PROBLEM REQUIREMENTS =>
Using the data below, gather each line that includes the word "slotOf".

TASK INPUT =>

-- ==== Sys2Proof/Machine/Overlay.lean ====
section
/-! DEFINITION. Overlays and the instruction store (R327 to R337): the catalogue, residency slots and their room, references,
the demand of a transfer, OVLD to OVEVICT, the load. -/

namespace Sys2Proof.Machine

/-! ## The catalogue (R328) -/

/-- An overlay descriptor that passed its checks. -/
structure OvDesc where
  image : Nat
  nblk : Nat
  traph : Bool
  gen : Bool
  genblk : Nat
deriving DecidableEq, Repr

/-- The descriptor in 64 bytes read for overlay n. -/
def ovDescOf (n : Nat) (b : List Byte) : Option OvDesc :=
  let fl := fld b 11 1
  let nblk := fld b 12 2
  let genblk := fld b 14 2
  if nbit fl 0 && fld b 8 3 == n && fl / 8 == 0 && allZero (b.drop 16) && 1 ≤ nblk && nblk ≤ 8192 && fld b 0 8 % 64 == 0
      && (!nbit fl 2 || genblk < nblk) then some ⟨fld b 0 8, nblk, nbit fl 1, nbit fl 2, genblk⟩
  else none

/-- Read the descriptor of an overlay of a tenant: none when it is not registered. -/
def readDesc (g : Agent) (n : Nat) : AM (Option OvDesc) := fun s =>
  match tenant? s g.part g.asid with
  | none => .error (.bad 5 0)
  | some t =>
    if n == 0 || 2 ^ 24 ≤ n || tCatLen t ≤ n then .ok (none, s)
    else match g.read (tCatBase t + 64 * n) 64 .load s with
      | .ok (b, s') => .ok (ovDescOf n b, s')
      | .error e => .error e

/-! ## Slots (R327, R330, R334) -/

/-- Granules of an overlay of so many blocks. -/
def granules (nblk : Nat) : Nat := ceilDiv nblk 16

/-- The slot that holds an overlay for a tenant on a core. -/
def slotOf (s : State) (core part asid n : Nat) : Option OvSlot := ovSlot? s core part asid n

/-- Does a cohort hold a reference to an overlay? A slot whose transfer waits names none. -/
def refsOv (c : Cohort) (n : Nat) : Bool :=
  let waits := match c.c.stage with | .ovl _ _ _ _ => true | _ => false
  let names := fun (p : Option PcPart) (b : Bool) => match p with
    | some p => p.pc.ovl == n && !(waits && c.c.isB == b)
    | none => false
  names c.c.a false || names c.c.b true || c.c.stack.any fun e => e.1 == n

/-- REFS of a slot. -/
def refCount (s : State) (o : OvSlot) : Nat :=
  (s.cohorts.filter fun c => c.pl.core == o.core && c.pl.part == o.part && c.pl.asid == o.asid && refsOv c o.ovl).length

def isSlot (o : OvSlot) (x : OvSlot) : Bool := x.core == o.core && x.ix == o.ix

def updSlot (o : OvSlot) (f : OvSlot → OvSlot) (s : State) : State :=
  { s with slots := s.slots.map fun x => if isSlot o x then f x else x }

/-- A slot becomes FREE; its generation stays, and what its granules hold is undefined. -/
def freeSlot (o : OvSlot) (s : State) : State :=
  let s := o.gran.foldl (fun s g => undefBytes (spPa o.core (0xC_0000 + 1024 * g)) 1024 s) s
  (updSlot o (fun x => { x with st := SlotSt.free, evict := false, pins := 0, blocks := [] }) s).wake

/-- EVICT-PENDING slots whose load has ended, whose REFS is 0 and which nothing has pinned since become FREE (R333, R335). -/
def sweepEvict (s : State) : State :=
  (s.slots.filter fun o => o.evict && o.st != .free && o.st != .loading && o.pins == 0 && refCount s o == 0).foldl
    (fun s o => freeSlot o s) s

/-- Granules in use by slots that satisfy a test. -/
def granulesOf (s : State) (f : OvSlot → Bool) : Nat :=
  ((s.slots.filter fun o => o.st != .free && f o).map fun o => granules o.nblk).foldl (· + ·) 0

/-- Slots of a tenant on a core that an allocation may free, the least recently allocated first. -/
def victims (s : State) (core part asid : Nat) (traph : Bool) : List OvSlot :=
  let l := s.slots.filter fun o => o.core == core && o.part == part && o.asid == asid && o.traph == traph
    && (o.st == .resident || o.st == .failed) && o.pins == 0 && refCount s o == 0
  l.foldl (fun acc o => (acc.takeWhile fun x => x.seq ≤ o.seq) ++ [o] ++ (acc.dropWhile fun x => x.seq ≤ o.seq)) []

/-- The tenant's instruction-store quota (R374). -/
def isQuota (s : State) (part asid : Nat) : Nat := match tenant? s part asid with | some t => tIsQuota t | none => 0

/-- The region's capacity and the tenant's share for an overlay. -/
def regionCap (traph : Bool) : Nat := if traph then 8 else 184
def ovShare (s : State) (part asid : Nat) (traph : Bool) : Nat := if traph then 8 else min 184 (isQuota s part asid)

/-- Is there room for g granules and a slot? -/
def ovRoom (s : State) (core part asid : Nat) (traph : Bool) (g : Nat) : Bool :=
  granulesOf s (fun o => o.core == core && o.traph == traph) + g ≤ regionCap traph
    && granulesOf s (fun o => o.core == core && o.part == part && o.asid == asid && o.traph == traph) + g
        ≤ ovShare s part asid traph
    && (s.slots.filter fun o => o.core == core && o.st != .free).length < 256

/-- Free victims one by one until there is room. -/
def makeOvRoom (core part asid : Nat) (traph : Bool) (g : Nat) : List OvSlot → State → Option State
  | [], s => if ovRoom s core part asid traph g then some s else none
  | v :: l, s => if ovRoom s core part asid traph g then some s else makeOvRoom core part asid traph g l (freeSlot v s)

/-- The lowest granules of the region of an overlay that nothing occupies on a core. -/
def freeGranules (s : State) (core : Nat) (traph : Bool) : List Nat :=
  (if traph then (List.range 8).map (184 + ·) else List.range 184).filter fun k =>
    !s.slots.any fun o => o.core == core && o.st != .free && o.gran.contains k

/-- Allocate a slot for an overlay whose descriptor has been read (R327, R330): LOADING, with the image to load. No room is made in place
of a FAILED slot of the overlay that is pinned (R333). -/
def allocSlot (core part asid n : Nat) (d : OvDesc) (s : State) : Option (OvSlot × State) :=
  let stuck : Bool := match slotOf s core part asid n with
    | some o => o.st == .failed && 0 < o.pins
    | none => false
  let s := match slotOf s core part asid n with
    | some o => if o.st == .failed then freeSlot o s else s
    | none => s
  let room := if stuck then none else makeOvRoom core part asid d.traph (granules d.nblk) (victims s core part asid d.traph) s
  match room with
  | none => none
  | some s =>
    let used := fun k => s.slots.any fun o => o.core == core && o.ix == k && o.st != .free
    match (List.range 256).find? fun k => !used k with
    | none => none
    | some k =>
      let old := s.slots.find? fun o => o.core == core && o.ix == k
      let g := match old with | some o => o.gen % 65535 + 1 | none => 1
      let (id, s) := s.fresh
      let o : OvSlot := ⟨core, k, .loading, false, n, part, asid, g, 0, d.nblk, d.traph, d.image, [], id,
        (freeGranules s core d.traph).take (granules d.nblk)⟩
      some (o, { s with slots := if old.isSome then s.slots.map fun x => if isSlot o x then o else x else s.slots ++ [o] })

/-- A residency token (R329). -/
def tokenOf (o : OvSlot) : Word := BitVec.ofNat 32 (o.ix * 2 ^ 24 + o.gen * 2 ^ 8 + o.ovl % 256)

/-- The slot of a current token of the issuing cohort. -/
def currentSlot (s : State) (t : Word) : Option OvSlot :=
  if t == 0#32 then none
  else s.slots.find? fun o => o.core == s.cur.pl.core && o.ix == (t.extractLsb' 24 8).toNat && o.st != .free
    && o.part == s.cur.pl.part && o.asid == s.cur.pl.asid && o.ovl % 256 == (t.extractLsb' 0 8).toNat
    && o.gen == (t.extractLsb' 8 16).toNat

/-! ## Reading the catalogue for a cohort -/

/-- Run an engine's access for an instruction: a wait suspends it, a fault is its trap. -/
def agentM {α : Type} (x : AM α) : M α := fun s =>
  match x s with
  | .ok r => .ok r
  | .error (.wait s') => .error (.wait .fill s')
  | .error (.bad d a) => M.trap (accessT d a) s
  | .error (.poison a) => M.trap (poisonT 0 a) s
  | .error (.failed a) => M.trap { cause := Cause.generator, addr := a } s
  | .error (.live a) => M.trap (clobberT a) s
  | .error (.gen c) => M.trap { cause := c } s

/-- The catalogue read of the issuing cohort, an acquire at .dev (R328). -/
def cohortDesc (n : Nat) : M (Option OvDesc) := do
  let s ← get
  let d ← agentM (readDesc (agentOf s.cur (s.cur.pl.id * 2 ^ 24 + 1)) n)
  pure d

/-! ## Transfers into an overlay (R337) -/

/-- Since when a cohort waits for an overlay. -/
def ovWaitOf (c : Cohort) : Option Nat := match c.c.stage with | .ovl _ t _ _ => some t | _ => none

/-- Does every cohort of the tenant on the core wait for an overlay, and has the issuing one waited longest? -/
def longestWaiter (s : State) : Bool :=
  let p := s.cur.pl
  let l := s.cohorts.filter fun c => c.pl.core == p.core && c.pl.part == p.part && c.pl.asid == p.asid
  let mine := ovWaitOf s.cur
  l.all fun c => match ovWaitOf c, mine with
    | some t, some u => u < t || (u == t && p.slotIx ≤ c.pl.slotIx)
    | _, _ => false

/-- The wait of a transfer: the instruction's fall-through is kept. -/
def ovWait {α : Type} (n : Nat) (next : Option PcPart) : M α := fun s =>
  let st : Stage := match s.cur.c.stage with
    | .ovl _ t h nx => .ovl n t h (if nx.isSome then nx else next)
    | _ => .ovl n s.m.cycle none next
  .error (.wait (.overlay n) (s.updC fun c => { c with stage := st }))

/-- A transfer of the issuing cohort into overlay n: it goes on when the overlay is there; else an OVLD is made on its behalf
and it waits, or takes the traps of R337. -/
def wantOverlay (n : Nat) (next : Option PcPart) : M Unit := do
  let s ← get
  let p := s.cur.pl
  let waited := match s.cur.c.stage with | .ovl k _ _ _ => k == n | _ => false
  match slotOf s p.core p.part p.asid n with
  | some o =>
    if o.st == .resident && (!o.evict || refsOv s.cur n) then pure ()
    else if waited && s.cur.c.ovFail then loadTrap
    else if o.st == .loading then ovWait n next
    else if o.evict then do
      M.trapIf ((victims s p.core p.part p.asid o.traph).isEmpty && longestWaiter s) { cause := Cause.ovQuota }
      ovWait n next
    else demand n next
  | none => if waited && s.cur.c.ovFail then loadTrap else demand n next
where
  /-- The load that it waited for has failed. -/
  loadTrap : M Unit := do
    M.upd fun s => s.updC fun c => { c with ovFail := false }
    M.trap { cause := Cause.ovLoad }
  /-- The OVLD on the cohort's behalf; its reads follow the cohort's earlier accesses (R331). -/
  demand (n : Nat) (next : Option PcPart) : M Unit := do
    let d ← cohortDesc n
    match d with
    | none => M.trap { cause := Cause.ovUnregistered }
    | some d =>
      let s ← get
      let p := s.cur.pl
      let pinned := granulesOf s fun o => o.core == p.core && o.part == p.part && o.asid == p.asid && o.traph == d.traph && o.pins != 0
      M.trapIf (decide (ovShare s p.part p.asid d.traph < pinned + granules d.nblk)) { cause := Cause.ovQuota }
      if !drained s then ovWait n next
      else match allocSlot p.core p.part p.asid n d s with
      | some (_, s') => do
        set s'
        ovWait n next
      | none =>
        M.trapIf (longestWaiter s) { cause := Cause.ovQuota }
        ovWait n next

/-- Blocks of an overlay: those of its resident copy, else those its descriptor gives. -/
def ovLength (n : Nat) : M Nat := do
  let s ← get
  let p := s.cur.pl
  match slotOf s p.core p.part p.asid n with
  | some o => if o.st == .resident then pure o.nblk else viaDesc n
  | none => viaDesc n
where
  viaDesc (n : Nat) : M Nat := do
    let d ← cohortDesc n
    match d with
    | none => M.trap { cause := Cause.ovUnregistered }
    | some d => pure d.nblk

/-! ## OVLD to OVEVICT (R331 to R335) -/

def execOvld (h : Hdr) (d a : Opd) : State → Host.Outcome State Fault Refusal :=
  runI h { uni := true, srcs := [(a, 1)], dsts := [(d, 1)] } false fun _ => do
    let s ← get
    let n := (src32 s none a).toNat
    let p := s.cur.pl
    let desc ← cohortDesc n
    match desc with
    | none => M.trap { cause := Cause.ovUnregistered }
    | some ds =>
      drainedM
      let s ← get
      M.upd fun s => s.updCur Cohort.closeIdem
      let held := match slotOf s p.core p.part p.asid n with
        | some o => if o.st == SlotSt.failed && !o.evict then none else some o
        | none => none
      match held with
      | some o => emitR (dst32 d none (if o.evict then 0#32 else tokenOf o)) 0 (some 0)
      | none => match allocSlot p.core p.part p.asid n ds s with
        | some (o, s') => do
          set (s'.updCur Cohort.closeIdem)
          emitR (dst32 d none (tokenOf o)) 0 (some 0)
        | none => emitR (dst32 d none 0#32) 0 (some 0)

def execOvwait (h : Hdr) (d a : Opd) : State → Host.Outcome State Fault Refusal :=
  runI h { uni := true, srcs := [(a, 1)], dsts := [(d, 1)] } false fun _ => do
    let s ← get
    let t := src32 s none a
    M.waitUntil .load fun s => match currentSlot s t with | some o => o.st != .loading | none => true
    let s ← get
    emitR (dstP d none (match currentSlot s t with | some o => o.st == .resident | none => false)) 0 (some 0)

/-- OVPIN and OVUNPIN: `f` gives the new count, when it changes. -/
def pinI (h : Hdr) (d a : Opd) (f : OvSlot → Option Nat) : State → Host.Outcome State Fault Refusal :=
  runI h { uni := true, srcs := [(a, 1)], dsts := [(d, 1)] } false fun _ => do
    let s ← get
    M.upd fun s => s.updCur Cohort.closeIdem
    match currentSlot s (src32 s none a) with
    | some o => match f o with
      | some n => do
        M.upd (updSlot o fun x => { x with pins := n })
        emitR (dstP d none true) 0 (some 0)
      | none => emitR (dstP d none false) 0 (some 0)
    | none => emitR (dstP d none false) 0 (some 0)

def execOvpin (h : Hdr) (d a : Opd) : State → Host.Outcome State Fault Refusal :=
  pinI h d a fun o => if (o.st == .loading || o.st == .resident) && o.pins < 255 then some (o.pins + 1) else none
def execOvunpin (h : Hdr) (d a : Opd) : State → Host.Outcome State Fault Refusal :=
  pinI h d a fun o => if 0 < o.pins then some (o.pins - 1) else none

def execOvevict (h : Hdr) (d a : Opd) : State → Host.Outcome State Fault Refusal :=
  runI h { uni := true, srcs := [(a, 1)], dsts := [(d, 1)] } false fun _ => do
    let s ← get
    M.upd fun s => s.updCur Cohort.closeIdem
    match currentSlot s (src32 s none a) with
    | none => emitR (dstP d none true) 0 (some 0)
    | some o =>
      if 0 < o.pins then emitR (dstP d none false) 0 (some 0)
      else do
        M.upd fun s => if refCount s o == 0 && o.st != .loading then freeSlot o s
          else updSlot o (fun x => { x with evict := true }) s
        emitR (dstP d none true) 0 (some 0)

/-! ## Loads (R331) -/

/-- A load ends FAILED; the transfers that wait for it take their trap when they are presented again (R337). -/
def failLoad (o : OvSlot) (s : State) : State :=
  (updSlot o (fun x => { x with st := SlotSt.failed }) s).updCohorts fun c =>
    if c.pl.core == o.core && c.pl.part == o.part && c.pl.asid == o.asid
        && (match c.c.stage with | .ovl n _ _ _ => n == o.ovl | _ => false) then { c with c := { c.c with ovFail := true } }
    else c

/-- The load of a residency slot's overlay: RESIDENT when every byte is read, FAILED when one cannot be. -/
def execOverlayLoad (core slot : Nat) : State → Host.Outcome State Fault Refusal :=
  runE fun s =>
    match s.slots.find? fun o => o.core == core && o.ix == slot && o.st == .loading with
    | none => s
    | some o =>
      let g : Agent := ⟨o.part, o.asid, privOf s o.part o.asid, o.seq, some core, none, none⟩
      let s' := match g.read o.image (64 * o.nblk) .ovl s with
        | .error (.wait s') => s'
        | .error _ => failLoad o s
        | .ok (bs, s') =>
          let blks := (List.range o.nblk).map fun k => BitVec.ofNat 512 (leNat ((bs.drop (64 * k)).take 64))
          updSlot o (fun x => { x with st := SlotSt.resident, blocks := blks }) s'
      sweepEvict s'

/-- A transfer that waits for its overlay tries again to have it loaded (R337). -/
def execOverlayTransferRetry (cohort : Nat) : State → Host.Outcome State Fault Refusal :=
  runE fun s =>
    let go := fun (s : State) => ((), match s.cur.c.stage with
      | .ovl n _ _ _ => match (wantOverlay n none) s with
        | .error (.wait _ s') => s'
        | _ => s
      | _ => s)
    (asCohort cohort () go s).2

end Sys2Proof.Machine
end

WRITTEN SOLUTION =>
def slotOf (s : State) (core part asid n : Nat) : Option OvSlot := ovSlot? s core part asid n
  let stuck : Bool := match slotOf s core part asid n with
  let s := match slotOf s core part asid n with
  match slotOf s p.core p.part p.asid n with
  match slotOf s p.core p.part p.asid n with
      let held := match slotOf s p.core p.part p.asid n with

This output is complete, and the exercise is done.